Effects of SHK on LPS/GalN-induced serum ALT and AST levels in mice

In order to investigate the effects of SHK on LPS/D-GalN-induced liver damage, we evaluated the effects of SHK on LPS/D-GalN-induced hepatotoxicity. Thus the serum was collected for detecting ALT and AST levels. As is shown in Fig. 1C and D, SHK (12.5 mg kg⁻¹) did not affect the levels of serum ALT and AST compared to the control group. However, LPS/D-GalN dramatically increased the serum AST and ALT levels, whereas SHK (12.5 and 25 mg kg⁻¹) reduced these increases in a dose-dependent manner. The decreasing enzyme of evidence indicates that SHK could reduce LPS/D-GalN-induced hepatotoxicity.

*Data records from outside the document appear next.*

/-! begin -/

@[simp] theorem State.begin_pending (s : State) (tag : Nat) : (s.begin tag).pending = s.pending := by
  simp [State.begin]
@[simp] theorem State.begin_clk (s : State) (tag : Nat) : (s.begin tag).clk = s.clk := by
  simp [State.begin]
@[simp] theorem State.begin_regs (s : State) (tag : Nat) : (s.begin tag).regs = s.regs := by
  simp [State.begin]
@[simp] theorem State.begin_held (s : State) (tag : Nat) : (s.begin tag).held = s.held := by
  simp [State.begin]
@[simp] theorem State.begin_latched (s : State) (tag : Nat) : (s.begin tag).latched = s.latched := by
  simp [State.begin]
@[simp] theorem State.begin_slotA (s : State) (tag : Nat) : (s.begin tag).slotA = s.slotA := by
  simp [State.begin]
@[simp] theorem State.begin_gradeEx (s : State) (tag : Nat) : (s.begin tag).gradeEx = s.gradeEx := by
  simp [State.begin]
@[simp] theorem State.begin_time (s : State) (tag : Nat) : (s.begin tag).time = s.time := by
  simp [State.begin]
@[simp] theorem State.begin_evt (s : State) (tag : Nat) : (s.begin tag).evt = s.evt := by
  simp [State.begin]
@[simp] theorem State.begin_lanes (s : State) (tag : Nat) : (s.begin tag).lanes = s.lanes := by
  simp [State.begin]
@[simp] theorem State.begin_links (s : State) (tag : Nat) : (s.begin tag).links = s.links := by
  simp [State.begin]
@[simp] theorem State.begin_ports (s : State) (tag : Nat) : (s.begin tag).ports = s.ports := by
  simp [State.begin]
@[simp] theorem State.begin_buf (s : State) (tag : Nat) : (s.begin tag).buf = s.buf := by
  simp [State.begin]
@[simp] theorem State.begin_tbl (s : State) (tag : Nat) : (s.begin tag).tbl = s.tbl := by
  simp [State.begin]
@[simp] theorem State.begin_gates (s : State) (tag : Nat) : (s.begin tag).gates = s.gates := by
  simp [State.begin]
@[simp] theorem State.begin_img (s : State) (tag : Nat) : (s.begin tag).img = s.img := by
  simp [State.begin]
@[simp] theorem State.begin_txn (s : State) (tag : Nat) : (s.begin tag).txn = s.txn := by
  simp [State.begin]
@[simp] theorem State.begin_mir (s : State) (tag : Nat) : (s.begin tag).mir = s.mir := by
  simp [State.begin]
@[simp] theorem State.begin_lan (s : State) (tag : Nat) : (s.begin tag).lan = s.lan := by
  simp [State.begin]
@[simp] theorem State.begin_lanSec (s : State) (tag : Nat) : (s.begin tag).lanSec = s.lanSec := by
  simp [State.begin]
@[simp] theorem State.begin_ref (s : State) (tag : Nat) : (s.begin tag).ref = s.ref := by
  simp [State.begin]
@[simp] theorem State.begin_tin (s : State) (tag : Nat) : (s.begin tag).tin = s.tin := by
  simp [State.begin]
@[simp] theorem State.begin_cal (s : State) (tag : Nat) : (s.begin tag).cal = s.cal := by
  simp [State.begin]
@[simp] theorem State.begin_pwr (s : State) (tag : Nat) : (s.begin tag).pwr = s.pwr := by
  simp [State.begin]
@[simp] theorem State.begin_rst (s : State) (tag : Nat) : (s.begin tag).rst = s.rst := by
  simp [State.begin]
@[simp] theorem State.begin_rawHeld (s : State) (tag : Nat) : (s.begin tag).rawHeld = s.rawHeld := by
  simp [State.begin]
@[simp] theorem State.begin_outbox (s : State) (tag : Nat) : (s.begin tag).outbox = s.outbox := by
  simp [State.begin]

/-! mark -/

@[simp] theorem State.mark_pending (s : State) (tag : Nat) : (s.mark tag).pending = s.pending := by
  unfold State.mark; split <;> simp
@[simp] theorem State.mark_clk (s : State) (tag : Nat) : (s.mark tag).clk = s.clk := by
  unfold State.mark; split <;> simp
@[simp] theorem State.mark_held (s : State) (tag : Nat) : (s.mark tag).held = s.held := by
  unfold State.mark; split <;> simp
@[simp] theorem State.mark_latched (s : State) (tag : Nat) : (s.mark tag).latched = s.latched := by
  unfold State.mark; split <;> simp
@[simp] theorem State.mark_slotA (s : State) (tag : Nat) : (s.mark tag).slotA = s.slotA := by
  unfold State.mark; split <;> simp
@[simp] theorem State.mark_gradeEx (s : State) (tag : Nat) : (s.mark tag).gradeEx = s.gradeEx := by
  unfold State.mark; split <;> simp
@[simp] theorem State.mark_time (s : State) (tag : Nat) : (s.mark tag).time = s.time := by
  unfold State.mark; split <;> simp
@[simp] theorem State.mark_evt (s : State) (tag : Nat) : (s.mark tag).evt = s.evt := by
  unfold State.mark; split <;> simp
@[simp] theorem State.mark_lanes (s : State) (tag : Nat) : (s.mark tag).lanes = s.lanes := by
  unfold State.mark; split <;> simp
@[simp] theorem State.mark_links (s : State) (tag : Nat) : (s.mark tag).links = s.links := by
  unfold State.mark; split <;> simp
@[simp] theorem State.mark_ports (s : State) (tag : Nat) : (s.mark tag).ports = s.ports := by
  unfold State.mark; split <;> simp
@[simp] theorem State.mark_buf (s : State) (tag : Nat) : (s.mark tag).buf = s.buf := by
  unfold State.mark; split <;> simp
@[simp] theorem State.mark_tbl (s : State) (tag : Nat) : (s.mark tag).tbl = s.tbl := by
  unfold State.mark; split <;> simp
@[simp] theorem State.mark_gates (s : State) (tag : Nat) : (s.mark tag).gates = s.gates := by
  unfold State.mark; split <;> simp
@[simp] theorem State.mark_img (s : State) (tag : Nat) : (s.mark tag).img = s.img := by
  unfold State.mark; split <;> simp
@[simp] theorem State.mark_txn (s : State) (tag : Nat) : (s.mark tag).txn = s.txn := by
  unfold State.mark; split <;> simp
@[simp] theorem State.mark_lan (s : State) (tag : Nat) : (s.mark tag).lan = s.lan := by
  unfold State.mark; split <;> simp
@[simp] theorem State.mark_lanSec (s : State) (tag : Nat) : (s.mark tag).lanSec = s.lanSec := by
  unfold State.mark; split <;> simp
@[simp] theorem State.mark_ref (s : State) (tag : Nat) : (s.mark tag).ref = s.ref := by
  unfold State.mark; split <;> simp
@[simp] theorem State.mark_tin (s : State) (tag : Nat) : (s.mark tag).tin = s.tin := by
  unfold State.mark; split <;> simp
@[simp] theorem State.mark_cal (s : State) (tag : Nat) : (s.mark tag).cal = s.cal := by
  unfold State.mark; split <;> simp
@[simp] theorem State.mark_pwr (s : State) (tag : Nat) : (s.mark tag).pwr = s.pwr := by
  unfold State.mark; split <;> simp
@[simp] theorem State.mark_rst (s : State) (tag : Nat) : (s.mark tag).rst = s.rst := by
  unfold State.mark; split <;> simp
@[simp] theorem State.mark_rawHeld (s : State) (tag : Nat) : (s.mark tag).rawHeld = s.rawHeld := by
  unfold State.mark; split <;> simp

Effects of SHK treatment on LPS/D-GalN-induced MPO, ROS, SOD and GSH production in mice

Next, we investigated whether SHK protected against hepatotoxicity by mitigating oxidative stress. Our results showed that SHK (12.5 and 25 mg kg⁻¹) treatment reduced the ROS and MPO levels (Fig. 2B and C) and markedly enhanced the GSH and SOD levels (Fig. 2A and D), which play critical roles in protecting against LPS/D-GalN-induced inflammatory and oxidative stress, suggesting that SHK could inhibit the capacity of oxidative stress, such as ROS, SOD, and GSH. Furthermore, SHK also decreased inflammatory effects by MPO levels.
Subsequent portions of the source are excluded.